Then she told how sometime after she had interrupted Frederic in the parlor, just as he was asking Isabel to be his wife, and had almost convinced him again of Marian’s existence.
“Blessed Alice,” said Marian, involuntarily. “You have been Miss Lindsey’s good angel, and kept her husband from falling.”
“I couldn’t help it,” answered Alice. “I most knew she was alive; and I was so glad when he started for New York. I was sure he’d find her; and he did. She took care of him a few days and his voice sounded so low and sad when he told me of her, and how she left him when Isabel came. Your brother Ben—the nice man who gave me the bracelet—telegraphed for her to go; and you would suppose she was crazy—she flew around so, ordering the negroes, and knocking Dud down flat, because he couldn’t run fast enough to get out of her way. That made Aunt Hetty, his grandmother, mad, and she yellowed Isabel’s collar that she was ironing. If I hadn’t been blind I should have cried myself so those dreadful days when we expected to hear Frederic was dead, for next to Marian I love him the best. He’s real good to me now; and when I asked him once what made him pet me so much more than he used to, he said, ‘Because our dear, lost Marian loved you, and you loved her.’”
“Did he say that? Did he call her his ‘dear, lost Marian?’” and the eyes of the speaker sparkled with delight, while across her mind there flitted the half-formed resolution that before the sun had set Frederic Raymond should know the whole.
Ere Alice could answer this question, there was a loud ring at the door, and a servant brought to Miss Grey Isabel Huntington’s card.
“I knew she’d call,” said Alice. “She wants to see how you look; but I don’t care, for Frederic says you’re a heap the handsomest; I asked him last night after you quit playing, and had left the room.”
The knowledge that Frederic Raymond preferred her face to that of Isabel, rendered Marian far more self-possessed than she would otherwise have been, as she went down to meet her visitor, whose call was prompted from mere curiosity, and not from any friendliness she felt towards Marian Grey. Isabel had heard much of Marian’s beauty from those who met her since her arrival at Riverside, and she had come to see if rumor were correct. During the last three years she had not improved materially, for her disappointment in failing to win Frederic Raymond had soured a disposition never particularly amiable, and she was now a censorious, fault-finding woman of twenty-five, on the lookout for a husband, and trembling lest the dreaded age of thirty should find her still unmarried. For Frederic Raymond she affected a feeling of contempt; insinuating that he was mean—that his property was not gained honestly; that she knew something which she could tell but shouldn’t—all of which had but little effect in a place where he was so much better known than herself. And still, had Frederic Raymond evinced the slightest interest in her, she would gladly have met him more than half the way, for the love she really felt for him once had never died away. And even now she watched him often through blinding tears as he passed her cottage door. The story of Marian’s existence she had repudiated at first and in the excitement of going south, and the incidents connected with her sojourn there, she had failed to speak of it even to Mrs. Rivers, choosing rather to make her friends believe that she had deliberately refused the owner of Redstone Hall. Recently, however, and since her arrival at Riverside, she had indirectly circulated the story, and Frederic had more than once been questioned as to its authenticity. Greatly to Isabel’s chagrin he took no pains to conceal the fact, but frankly spoke of Mrs. Raymond, as a person who had been, and who he hoped was still a living reality. Very narrowly Isabel watched the proceedings at Riverside, and when she heard that Alice’s new governess was in some way connected with the “gawky peddler,” whom she remembered well, she sneered at her as a person of no refinement, marvelling greatly at the praises bestowed upon her. At last, curious to see for herself, she donned her richest robes, and now in the parlor at Riverside, sat awaiting the appearance of Miss Grey.

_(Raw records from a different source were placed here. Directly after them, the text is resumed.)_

theorem execPuschChest_sound {fold : Fin 16} {core : Fin 8} {gain : BitVec 48} {out : BitVec 48} {gLog2 : Fin 5}
    {s s' : State} (hs : State.Sound s) (h : execPuschChest fold core gain out gLog2 s = .next s') : State.Sound s' :=
  working_sound hs (fun _ h1 => (State.puschChest_sound h1)) h

theorem execPtpTxDeparture_sound {sfd : BitVec 64} {s s' : State} (hs : State.Sound s) (h : execPtpTxDeparture sfd s = .next s') : State.Sound s' :=
  working_sound hs (fun _ h1 => (State.departTx_sound h1)) h

theorem execStw_sound {y : Syl} {s s' : State} (hs : State.Sound s) (h : execStw y s = .next s') : State.Sound s' :=
  running_sound hs (fun _ h1 => (State.feed_sound h1)) h

theorem execAccum_sound {e : Fin 4} {s s' : State} (hs : State.Sound s) (h : execAccum e s = .next s') : State.Sound s' :=
  running_sound hs (fun _ h1 => (State.praAccum_sound h1)) h

theorem execGoldBits_sound {fold : Fin 16} {s s' : State} (hs : State.Sound s) (h : execGoldBits fold s = .next s') : State.Sound s' :=
  working_sound hs (fun _ h1 => (State.accGoldBits_sound h1)) h

theorem execRequestAccept_sound {q : Fin 16} {desc : HostData} {ext : HostData} {data : List HostData}
    {s s' : State} (hs : State.Sound s) (h : execRequestAccept q desc ext data s = .next s') : State.Sound s' :=
  working_sound hs (fun _ h1 => (State.acceptRequest_sound h1)) h

theorem execAvsExchangeStart_sound {s s' : State} (hs : State.Sound s) (h : execAvsExchangeStart s = .next s') : State.Sound s' :=
  always_sound hs (fun _ h1 => (State.startAvs_sound h1)) h

theorem execNocStatClr_sound {s s' : State} (hs : State.Sound s) (h : execNocStatClr s = .next s') : State.Sound s' :=
  running_sound hs (fun _ h1 => (State.clearNoc_sound h1)) h

theorem execTbDoneReplay_sound {u : Fin 32} {s s' : State} (hs : State.Sound s) (h : execTbDoneReplay u s = .next s') : State.Sound s' :=
  working_sound hs (fun _ h1 => (State.tbDone_sound h1)) h

theorem execPowerPlanTransition_sound {d : Fin 69}
    {s s' : State} (hs : State.Sound s) (h : execPowerPlanTransition d s = .next s') : State.Sound s' :=
  running_sound hs (fun _ h1 => (State.edgeIf_sound h1 (fun _ h3 => (State.planAtEdge_sound h3)))) h

theorem execFabStatClr_sound {s s' : State} (hs : State.Sound s) (h : execFabStatClr s = .next s') : State.Sound s' :=
  running_sound hs (fun _ h1 => (foldl_sound h1 (fun _ _ h4 => (State.wr_sound h4)))) h

theorem execStb_sound {y : Syl} {s s' : State} (hs : State.Sound s) (h : execStb y s = .next s') : State.Sound s' :=
  running_sound hs (fun _ h1 => (State.feed_sound h1)) h

theorem execVand_sound {y : Syl} {s s' : State} (hs : State.Sound s) (h : execVand y s = .next s') : State.Sound s' :=
  running_sound hs (fun _ h1 => (State.feed_sound h1)) h

theorem execCoalTicksExpiry_sound {ring : Fin 20} {s s' : State} (hs : State.Sound s) (h : execCoalTicksExpiry ring s = .next s') : State.Sound s' :=
  running_sound hs (fun _ h1 => (State.coalExpired_sound h1)) h

theorem execMusterBackoffEnd_sound {s s' : State} (hs : State.Sound s) (h : execMusterBackoffEnd s = .next s') : State.Sound s' :=
  running_sound hs (fun _ h1 => (State.endBackoff_sound h1)) h

theorem execCommandEffect_sound {s s' : State} (hs : State.Sound s) (h : execCommandEffect s = .next s') : State.Sound s' :=
  running_sound hs (fun _ h1 => (State.edgeIf_sound h1 (fun _ h3 => (State.effectAt_sound h3)))) h

theorem execUnitBarred_sound {s s' : State} (hs : State.Sound s) (h : execUnitBarred s = .next s') : State.Sound s' :=
  running_sound hs (fun _ h1 => (State.edgeIf_sound h1 (fun _ h3 => (State.barUnits_sound h3)))) h

theorem execDeviceReset_sound {v : BitVec 64} {s s' : State} (hs : State.Sound s) (h : execDeviceReset v s = .next s') : State.Sound s' :=
  always_sound hs (fun _ h1 => (State.writeSysCtrl_sound h1)) h

theorem execSwapNak_sound {h : BitVec 64} {p : List Byte} {s s' : State} (hs : State.Sound s) (h : execSwapNak h p s = .next s') : State.Sound s' :=
  running_sound hs (fun _ h1 => (State.poolAnswer_sound h1)) h

theorem execVcmacc_sound {y : Syl} {s s' : State} (hs : State.Sound s) (h : execVcmacc y s = .next s') : State.Sound s' :=
  running_sound hs (fun _ h1 => (State.feed_sound h1)) h

theorem execTimVrefSub_sound {v : BitVec 64} {s s' : State} (hs : State.Sound s) (h : execTimVrefSub v s = .next s') : State.Sound s' :=
  running_sound hs (fun _ h1 => (State.commitSample_sound (State.wrAccess_sound h1))) h

theorem execMovi_sound {y : Syl} {s s' : State} (hs : State.Sound s) (h : execMovi y s = .next s') : State.Sound s' :=
  running_sound hs (fun _ h1 => (State.feed_sound h1)) h

theorem execRemoteRequest_sound {f : RxFrame} {s s' : State} (hs : State.Sound s) (h : execRemoteRequest f s = .next s') : State.Sound s' :=
  running_sound hs (fun _ h1 => (State.receiveIf_sound h1)) h

theorem execResumeRestart_sound {s s' : State} (hs : State.Sound s) (h : execResumeRestart s = .next s') : State.Sound s' :=
  always_sound hs (fun _ h1 => (State.resumeAt_sound h1)) h

theorem execLpbk_sound {l : Fin 64} {v : BitVec 64} {s s' : State} (hs : State.Sound s) (h : execLpbk l v s = .next s') : State.Sound s' :=
  running_sound hs (fun _ h1 => (State.writeLaneCfg_sound h1)) h

theorem execOutputStepApply_sound {o : Fin 6} {s s' : State} (hs : State.Sound s) (h : execOutputStepApply o s = .next s') : State.Sound s' :=
  running_sound hs (fun _ h1 => (State.edgeIf_sound h1 (fun _ h3 => (State.applyOutStep_sound h3)))) h

theorem execCmpeqi_sound {y : Syl} {s s' : State} (hs : State.Sound s) (h : execCmpeqi y s = .next s') : State.Sound s' :=
  running_sound hs (fun _ h1 => (State.feed_sound h1)) h

theorem execMusterPeriodicCall_sound {s s' : State} (hs : State.Sound s) (h : execMusterPeriodicCall s = .next s') : State.Sound s' :=
  running_sound hs (fun _ h1 => (State.periodicCall_sound h1)) h

theorem execWindowClose_sound {w : BitVec 16} {s s' : State} (hs : State.Sound s) (h : execWindowClose w s = .next s') : State.Sound s' :=
  running_sound hs (fun _ h1 => (State.closeWindow_sound h1)) h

“Let her be what she will, Frederic can’t marry her, and that’s some consolation,” she thought, just as a tripping footstep announced the approach of Marian, and, assuming her haughtiest manner, she arose, and bowed to Frederic Raymond’s wife.
They had met before, but there was no token of recognition between them now, and as strangers they greeted each other, Marian’s hand trembling slightly as she offered it to Isabel—for she knew that this was not their first meeting. Coldly, inquisitively and almost impudently, the haughty Isabel scrutinized the graceful creature, mentally acknowledging that she was beautiful, and hating her for it. With great effort Marian concealed her agitation, and answered carelessly the first few common-place remarks addressed to her, as to how she liked Riverside, and if this were her first visit there.
“No,” she answered to this last question—“I came here once with Ben, who, you remember, was once at Redstone Hall.”